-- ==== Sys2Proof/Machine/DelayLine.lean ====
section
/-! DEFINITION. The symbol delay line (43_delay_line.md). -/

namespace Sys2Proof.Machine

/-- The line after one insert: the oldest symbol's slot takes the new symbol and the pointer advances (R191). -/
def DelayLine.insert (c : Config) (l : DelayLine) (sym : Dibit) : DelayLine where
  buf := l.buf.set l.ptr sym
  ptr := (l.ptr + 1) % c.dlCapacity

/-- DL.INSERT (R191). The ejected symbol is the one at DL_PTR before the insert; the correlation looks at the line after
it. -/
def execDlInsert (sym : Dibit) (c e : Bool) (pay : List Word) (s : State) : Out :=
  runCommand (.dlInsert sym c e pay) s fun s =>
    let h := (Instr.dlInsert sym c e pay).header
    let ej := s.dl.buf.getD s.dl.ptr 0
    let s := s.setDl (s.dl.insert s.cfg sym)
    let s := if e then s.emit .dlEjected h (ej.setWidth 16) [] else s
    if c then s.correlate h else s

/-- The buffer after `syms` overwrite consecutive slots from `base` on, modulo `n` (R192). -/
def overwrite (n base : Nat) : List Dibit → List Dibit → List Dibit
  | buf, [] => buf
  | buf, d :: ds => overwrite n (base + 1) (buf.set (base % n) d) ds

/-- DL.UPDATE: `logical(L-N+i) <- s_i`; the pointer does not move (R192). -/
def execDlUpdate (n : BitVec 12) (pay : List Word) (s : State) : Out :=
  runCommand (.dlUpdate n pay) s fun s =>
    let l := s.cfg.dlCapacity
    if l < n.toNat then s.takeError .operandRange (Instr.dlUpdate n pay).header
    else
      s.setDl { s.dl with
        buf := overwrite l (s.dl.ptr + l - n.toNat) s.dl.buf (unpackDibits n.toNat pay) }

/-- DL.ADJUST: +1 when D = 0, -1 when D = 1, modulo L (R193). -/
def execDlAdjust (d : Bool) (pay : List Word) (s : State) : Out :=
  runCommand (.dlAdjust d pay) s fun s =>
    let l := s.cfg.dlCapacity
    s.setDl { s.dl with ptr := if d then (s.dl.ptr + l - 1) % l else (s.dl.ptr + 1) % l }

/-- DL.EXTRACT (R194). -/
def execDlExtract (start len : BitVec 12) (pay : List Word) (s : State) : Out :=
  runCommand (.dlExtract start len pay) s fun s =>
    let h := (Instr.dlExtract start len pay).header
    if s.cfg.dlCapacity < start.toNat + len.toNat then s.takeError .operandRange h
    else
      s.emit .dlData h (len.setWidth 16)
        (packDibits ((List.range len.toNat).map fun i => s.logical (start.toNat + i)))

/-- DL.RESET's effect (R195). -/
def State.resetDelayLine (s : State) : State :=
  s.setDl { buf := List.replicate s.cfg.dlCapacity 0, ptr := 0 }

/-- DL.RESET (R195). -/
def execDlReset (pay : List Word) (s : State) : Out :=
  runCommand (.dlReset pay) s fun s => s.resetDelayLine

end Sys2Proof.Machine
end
= = =
◆ Required action
Could you reproduce, exactly, every line above from the line with "(base % n) d) ds" to the line with "buf := overwrite", and no other line? Both ends count.

◆ Your response
  | buf, d :: ds => overwrite n (base + 1) (buf.set (base % n) d) ds

/-- DL.UPDATE: `logical(L-N+i) <- s_i`; the pointer does not move (R192). -/
def execDlUpdate (n : BitVec 12) (pay : List Word) (s : State) : Out :=
  runCommand (.dlUpdate n pay) s fun s =>
    let l := s.cfg.dlCapacity
    if l < n.toNat then s.takeError .operandRange (Instr.dlUpdate n pay).header
    else
      s.setDl { s.dl with
        buf := overwrite l (s.dl.ptr + l - n.toNat) s.dl.buf (unpackDibits n.toNat pay) }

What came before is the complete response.